Left Question Blank [7%]
14. Ten of every 1,000 women have breast cancer
Of these 10 women with breast cancer, nine test positive
Of the 990 women without cancer, about 89 nevertheless test positive
A woman tests positive, she wants to know from you whether she has breast cancer for sure, or at least what the chances are. What is the best answer?
A. The probability that she has breast cancer is about 90%. [12%]
B. The probability that she has breast cancer is about 81%. [5%]
C. Of 10 women with a positive mammogram, about nine have breast cancer. [2%]
D. Of 10 women with a positive mammogram, about one has breast cancer. [49%]
E. The probability that she has breast cancer is about 1%. [18%]
F. There is not enough information provided (What information do you need?_____) [7%]
Left Question Blank [7%]
Schwartz Numeracy Scale
The Schwartz Numeracy Scale (Schwartz, Woloshin, Black, & Welch, 1997) is made up of three questions: (1) a conversion from a percentage to a frequency, (2) conversion from a frequency to a percentage, and (3) an estimation of how many heads there will be in 1,000 coins flips. It has been found to have good internal reliability (α = .56–.80) and test–retest reliability (r = .72; Reyna et al., 2009). Questions were scored as correct (1) or incorrect (0) and scores were summed for a total score.
Lipkus Numeracy Scale
The Lipkus Numeracy Scale (Lipkus, Samsa, & Rimer, 2001) is an expansion of the Schwartz measure. It has been found to have good internal reliability (α = .70–.75; Reyna et al., 2009). One question (8A) was removed from the Lipkus scale to eliminate redundancy and reduce responder burden. Questions were scored as correct (1) or incorrect (0) and scores were summed for a total score.
The Obstetrician-Gynecologist Statistical Literacy Questionnaire (OGSLQ)

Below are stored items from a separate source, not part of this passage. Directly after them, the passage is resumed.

/-- Register rows of block CAM, part 1 (R42). -/
def rowsCAM1 : List RegRow :=
  [
   -- CAM.CTXx_TRIG_CTL
   ⟨0xa101c, [(0x400, 8)], [⟨0, 16, .rw, 0, false, 0, 0xffff⟩]⟩,
   -- CAM.CTXx_EXPO
   ⟨0xa1020, [(0x400, 8)], [⟨0, 20, .rw, 10000, false, 100, 1000000⟩]⟩,
   -- CAM.CTXx_TRIG_CMD
   ⟨0xa1024, [(0x400, 8)], [⟨0, 1, .wo, 0, false, 0, 1⟩, ⟨1, 1, .wo, 0, false, 0, 1⟩]⟩,
   -- CAM.CTXx_APPLY
   ⟨0xa1028, [(0x400, 8)], [⟨0, 16, .rw, 0, false, 0, 0xffff⟩, ⟨16, 1, .wo, 0, false, 0, 1⟩, ⟨17, 1, .wo, 0, false, 0, 1⟩]⟩,
   -- CAM.CTXx_STATUS
   ⟨0xa102c, [(0x400, 8)], [⟨0, 16, .ro, 0, false, 0, 0xffff⟩, ⟨16, 1, .ro, 0, false, 0, 1⟩, ⟨17, 1, .ro, 0, false, 0, 1⟩, ⟨18, 1, .ro, 0, false, 0, 1⟩]⟩,
   -- CAM.CTXx_FRAMES
   ⟨0xa1030, [(0x400, 8)], [⟨0, 32, .rc, 0, false, 0, 0xffffffff⟩]⟩,
   -- CAM.CTXx_BADFR
   ⟨0xa1034, [(0x400, 8)], [⟨0, 32, .rc, 0, false, 0, 0xffffffff⟩]⟩,
   -- CAM.CTXx_LOSTFR
   ⟨0xa1038, [(0x400, 8)], [⟨0, 32, .rc, 0, false, 0, 0xffffffff⟩]⟩,
   -- CAM.CTXx_LAST_LOST
   ⟨0xa103c, [(0x400, 8)], [⟨0, 16, .ro, 0, false, 0, 0xffff⟩, ⟨16, 4, .ro, 0, false, 0, 0xf⟩]⟩,
   -- CAM.CTXx_FS_ET_LO
   ⟨0xa1040, [(0x400, 8)], [⟨0, 32, .ro, 0, false, 0, 0xffffffff⟩]⟩,
   -- CAM.CTXx_FS_ET_HI
   ⟨0xa1044, [(0x400, 8)], [⟨0, 32, .ro, 0, false, 0, 0xffffffff⟩]⟩,
   -- CAM.CTXx_TRIG_SKIP
   ⟨0xa1048, [(0x400, 8)], [⟨0, 32, .rc, 0, false, 0, 0xffffffff⟩]⟩,
   -- CAM.CTXx_STRs_X
   ⟨0xa1080, [(0x400, 8), (0x10, 4)], [⟨0, 15, .rwl, 0, true, 0, 0x7fff⟩, ⟨16, 15, .rwl, 0, true, 0, 0x7fff⟩]⟩,
   -- CAM.CTXx_STRs_Y
   ⟨0xa1084, [(0x400, 8), (0x10, 4)], [⟨0, 15, .rwl, 0, true, 0, 0x7fff⟩, ⟨16, 15, .rwl, 0, true, 0, 0x7fff⟩]⟩,
   -- CAM.CTXx_STRs_CFG
   ⟨0xa1088, [(0x400, 8), (0x10, 4)], [⟨0, 3, .rwl, 0, true, 0, 7⟩, ⟨4, 3, .rwl, 0, true, 0, 7⟩, ⟨8, 1, .rwl, 0, true, 0, 1⟩, ⟨12, 1, .rwl, 0, true, 0, 1⟩]⟩,
   -- CAM.CTXx_PARAMSET
   ⟨0xa1100, [(0x400, 8)], [⟨0, 16, .rw, 0, true, 0, 0xffff⟩]⟩,
   -- CAM.CTXx_BLACK
   ⟨0xa1104, [(0x400, 8)], [⟨0, 16, .rw, 0, true, 0, 0xffff⟩]⟩,
   -- CAM.CTXx_REMAP_X0
   ⟨0xa1108, [(0x400, 8)], [⟨0, 32, .rw, 0, true, 0, 0xffffffff⟩]⟩,
   -- CAM.CTXx_REMAP_STEP
   ⟨0xa110c, [(0x400, 8)], [⟨0, 32, .rw, 0, true, 0, 0xffffffff⟩]⟩,
   -- CAM.CTXx_REMAP_CURV
   ⟨0xa1110, [(0x400, 8)], [⟨0, 32, .rw, 0, true, 0, 0xffffffff⟩]⟩,
   -- CAM.CTXx_HIST_X
   ⟨0xa1118, [(0x400, 8)], [⟨0, 15, .rw, 0, true, 0, 0x7fff⟩, ⟨16, 15, .rw, 0, true, 0, 0x7fff⟩]⟩,
   -- CAM.CTXx_HIST_Y
   ⟨0xa111c, [(0x400, 8)], [⟨0, 14, .rw, 0, true, 0, 0x3fff⟩, ⟨16, 14, .rw, 0, true, 0, 0x3fff⟩]⟩,
   -- CAM.CTXx_PROF_Y
   ⟨0xa1120, [(0x400, 8)], [⟨0, 14, .rw, 0, true, 0, 0x3fff⟩, ⟨16, 14, .rw, 0, true, 0, 0x3fff⟩]⟩,
   -- CAM.CTXx_SKIM
   ⟨0xa1124, [(0x400, 8)], [⟨0, 1, .rw, 0, true, 0, 1⟩, ⟨1, 1, .rw, 0, true, 0, 1⟩, ⟨2, 1, .rw, 0, true, 0, 1⟩, ⟨16, 5, .rw, 0, true, 0, 16⟩]⟩ ]

/-- Register rows of block CAM, part 2 (R42). -/
def rowsCAM2 : List RegRow :=
  [
   -- CAM.CTXx_WIN_X
   ⟨0xa1140, [(0x400, 8), (8, 16)], [⟨0, 15, .rw, 0, true, 0, 0x7fff⟩, ⟨16, 15, .rw, 0, true, 0, 0x7fff⟩]⟩,
   -- CAM.CTXx_WIN_Y
   ⟨0xa1144, [(0x400, 8), (8, 16)], [⟨0, 14, .rw, 0, true, 0, 0x3fff⟩, ⟨16, 14, .rw, 0, true, 0, 0x3fff⟩]⟩,
   -- CAM.CTXx_SHADE
   ⟨0xa11c0, [(0x400, 8), (4, 16)], [⟨0, 16, .rw, 0, true, 0, 0xffff⟩, ⟨16, 16, .rw, 0, true, 0, 0xffff⟩]⟩,
   -- CAM.CTXx_ACTPARAMSET
   ⟨0xa1200, [(0x400, 8)], [⟨0, 16, .ro, 0, false, 0, 0xffff⟩]⟩,
   -- CAM.CTXx_ACTBLACK
   ⟨0xa1204, [(0x400, 8)], [⟨0, 16, .ro, 0, false, 0, 0xffff⟩]⟩,
   -- CAM.CTXx_ACTREMAP_X0
   ⟨0xa1208, [(0x400, 8)], [⟨0, 32, .ro, 0, false, 0, 0xffffffff⟩]⟩,
   -- CAM.CTXx_ACTREMAP_STEP
   ⟨0xa120c, [(0x400, 8)], [⟨0, 32, .ro, 0, false, 0, 0xffffffff⟩]⟩,
   -- CAM.CTXx_ACTREMAP_CURV
   ⟨0xa1210, [(0x400, 8)], [⟨0, 32, .ro, 0, false, 0, 0xffffffff⟩]⟩,
   -- CAM.CTXx_ACTHIST_X
   ⟨0xa1218, [(0x400, 8)], [⟨0, 15, .ro, 0, false, 0, 0x7fff⟩, ⟨16, 15, .ro, 0, false, 0, 0x7fff⟩]⟩,
   -- CAM.CTXx_ACTHIST_Y
   ⟨0xa121c, [(0x400, 8)], [⟨0, 14, .ro, 0, false, 0, 0x3fff⟩, ⟨16, 14, .ro, 0, false, 0, 0x3fff⟩]⟩,
   -- CAM.CTXx_ACTPROF_Y
   ⟨0xa1220, [(0x400, 8)], [⟨0, 14, .ro, 0, false, 0, 0x3fff⟩, ⟨16, 14, .ro, 0, false, 0, 0x3fff⟩]⟩,
   -- CAM.CTXx_ACTSKIM
   ⟨0xa1224, [(0x400, 8)], [⟨0, 1, .ro, 0, false, 0, 1⟩, ⟨1, 1, .ro, 0, false, 0, 1⟩, ⟨2, 1, .ro, 0, false, 0, 1⟩, ⟨16, 5, .ro, 0, false, 0, 0x1f⟩]⟩,
   -- CAM.CTXx_ACTWIN_X
   ⟨0xa1240, [(0x400, 8), (8, 16)], [⟨0, 15, .ro, 0, false, 0, 0x7fff⟩, ⟨16, 15, .ro, 0, false, 0, 0x7fff⟩]⟩,
   -- CAM.CTXx_ACTWIN_Y
   ⟨0xa1244, [(0x400, 8), (8, 16)], [⟨0, 14, .ro, 0, false, 0, 0x3fff⟩, ⟨16, 14, .ro, 0, false, 0, 0x3fff⟩]⟩,
   -- CAM.CTXx_ACTSHADE
   ⟨0xa12c0, [(0x400, 8), (4, 16)], [⟨0, 16, .ro, 0, false, 0, 0xffff⟩, ⟨16, 16, .ro, 0, false, 0, 0xffff⟩]⟩,
   -- CAM.MAPpi
   ⟨0x250000, [(0x10000, 4), (4, 16384)], [⟨0, 32, .rw, 0, false, 0, 0xffffffff⟩]⟩ ]

/-- Register rows of block HEL, part 0 (R42). -/
def rowsHEL0 : List RegRow :=
  [
   -- HEL.CTRL
   ⟨0xb0000, [], [⟨0, 2, .rw, 0, true, 0, 3⟩, ⟨4, 1, .wo, 0, false, 0, 1⟩]⟩,
   -- HEL.STATUS
   ⟨0xb0004, [], [⟨0, 2, .ro, 0, false, 0, 3⟩, ⟨2, 1, .ro, 0, false, 0, 1⟩, ⟨3, 1, .ro, 0, false, 0, 1⟩]⟩,
   -- HEL.LAYER
   ⟨0xb0008, [], [⟨0, 32, .ro, 0, false, 0, 0xffffffff⟩]⟩,
   -- HEL.CFG
   ⟨0xb000c, [], [⟨0, 8, .rw, 0, true, 0, 0xff⟩, ⟨8, 4, .rw, 0, true, 1, 0xf⟩, ⟨16, 6, .rw, 0, true, 0, 0x3f⟩, ⟨24, 1, .rw, 0, true, 0, 1⟩]⟩,
   -- HEL.WINDOW
   ⟨0xb0010, [], [⟨0, 16, .rw, 5000, false, 1, 0xffff⟩]⟩,
   -- HEL.SCORE_CFG
   ⟨0xb0014, [], [⟨0, 8, .rw, 8, false, 0, 0xff⟩, ⟨8, 8, .rw, 64, false, 0, 0xff⟩, ⟨16, 9, .rw, 256, false, 1, 0x1ff⟩, ⟨25, 7, .rw, 32, false, 0, 0x7f⟩]⟩,
   -- HEL.THRESH
   ⟨0xb0018, [], [⟨0, 8, .rw, 96, false, 0, 0xff⟩, ⟨8, 8, .rw, 192, false, 0, 0xff⟩, ⟨16, 8, .rw, 64, false, 0, 0xff⟩, ⟨24, 3, .rw, 3, false, 0, 7⟩, ⟨28, 3, .rw, 3, false, 0, 7⟩]⟩,
   -- HEL.LIMIT
   ⟨0xb001c, [], [⟨0, 8, .rw, 8, false, 1, 0xff⟩, ⟨16, 9, .rw, 64, false, 1, 256⟩, ⟨25, 7, .rw, 32, false, 1, 0x7f⟩]⟩,
   -- HEL.EMIN
   ⟨0xb0020, [], [⟨0, 16, .rw, 64, false, 0, 0xffff⟩]⟩,
   -- HEL.WEIGHT0
   ⟨0xb0030, [], [⟨0, 6, .ro, 0, false, 0, 0x3f⟩, ⟨8, 6, .rw, 4, false, 0, 0x3f⟩, ⟨16, 6, .rw, 8, false, 0, 0x3f⟩, ⟨24, 6, .rw, 12, false, 0, 0x3f⟩]⟩,
   -- HEL.WEIGHT1
   ⟨0xb0034, [], [⟨0, 6, .rw, 16, false, 0, 0x3f⟩, ⟨8, 6, .rw, 20, false, 0, 0x3f⟩, ⟨16, 6, .rw, 24, false, 0, 0x3f⟩, ⟨24, 6, .rw, 28, false, 0, 0x3f⟩]⟩,
   -- HEL.WEIGHT2
   ⟨0xb0038, [], [⟨0, 6, .rw, 32, false, 0, 0x3f⟩, ⟨8, 6, .rw, 36, false, 0, 0x3f⟩, ⟨16, 6, .rw, 40, false, 0, 0x3f⟩, ⟨24, 6, .rw, 44, false, 0, 0x3f⟩]⟩,
   -- HEL.WEIGHT3
   ⟨0xb003c, [], [⟨0, 6, .rw, 48, false, 0, 0x3f⟩, ⟨8, 6, .rw, 52, false, 0, 0x3f⟩, ⟨16, 6, .rw, 56, false, 0, 0x3f⟩, ⟨24, 6, .rw, 60, false, 0, 0x3f⟩]⟩,
   -- HEL.VETO_LO
   ⟨0xb0040, [], [⟨0, 32, .rw, 0, false, 0, 0xffffffff⟩]⟩,
   -- HEL.VETO_HI
   ⟨0xb0044, [], [⟨0, 32, .rw, 0, false, 0, 0xffffffff⟩]⟩,
   -- HEL.EVALS
   ⟨0xb0050, [], [⟨0, 32, .rc, 0, false, 0, 0xffffffff⟩]⟩,
   -- HEL.CHANGES
   ⟨0xb0054, [], [⟨0, 32, .rc, 0, false, 0, 0xffffffff⟩]⟩,
   -- HEL.DEFERRED
   ⟨0xb0058, [], [⟨0, 32, .rc, 0, false, 0, 0xffffffff⟩]⟩,
   -- HEL.UNUSED
   ⟨0xb005c, [], [⟨0, 32, .rc, 0, false, 0, 0xffffffff⟩]⟩,
   -- HEL.LAST_CHG
   ⟨0xb0060, [], [⟨0, 10, .ro, 0, false, 0, 0x3ff⟩, ⟨10, 10, .ro, 0, false, 0, 0x3ff⟩, ⟨20, 10, .ro, 0, false, 0, 0x3ff⟩]⟩,
   -- HEL.LAST_LAYER
   ⟨0xb0064, [], [⟨0, 32, .ro, 0, false, 0, 0xffffffff⟩]⟩,
   -- HEL.FROZEN_LO
   ⟨0xb0068, [], [⟨0, 32, .ro, 0, false, 0, 0xffffffff⟩]⟩,
   -- HEL.FROZEN_HI
   ⟨0xb006c, [], [⟨0, 32, .ro, 0, false, 0, 0xffffffff⟩]⟩,
   -- HEL.PIPEp_MODEL
   ⟨0xb0080, [(4, 4)], [⟨0, 16, .rw, 0, true, 0, 0xffff⟩, ⟨16, 16, .rw, 0, true, 0, 0xffff⟩]⟩ ]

The OGSLQ questions were designed to represent clinically relevant numerical facts, concepts, and relations in order to examine physicians’ understanding of health statistics (see Table 1). Some questions are specific to obstetrics-gynecology; others are relevant to many types of medical practice. The OGSLQ was created by the authors. Questions were grouped into one of three question types (Fact Questions, Concept Questions, or Relation Questions) based on the type of task that the question required.
Five questions assess physicians’ knowledge of numerical facts (Fact Questions). Questions 1 and 2 assess physicians’ basic knowledge of statistics that are relevant to medical practice (e.g., number of women with cancer in the United States). Questions 3–5 assess physicians’ knowledge about the increased or decreased risk of various health outcomes given common conditions.
Four questions assess physicians’ knowledge of statistical concepts (Concept Questions). Questions 7–9 assess understanding of statistical terms (prevalence, incidence, specificity, and sensitivity). Question 13 assesses the ability to calculate number needed to treat.
Five questions assess physicians’ understanding of numerical relationships (Relation Questions). Question 6 assesses ability to compare and convert between relative and absolute risk reductions and question 10 assesses ability to interpret a risk-reduction statement. Questions 11 and 12 assess ability to convert probabilities to frequencies and vice versa. Finally, question 14 assesses ability to calculate a positive predictive value (Bayesian posterior probability).
Each question was scored as correct (scored as 1) or incorrect (scored as 0). Blank questions were scored as incorrect. To compute the OGSLQ score, the score on all the questions were summed. The total possible scores on this scale are 0–18 (because questions 4 and 5 consist of several subquestions).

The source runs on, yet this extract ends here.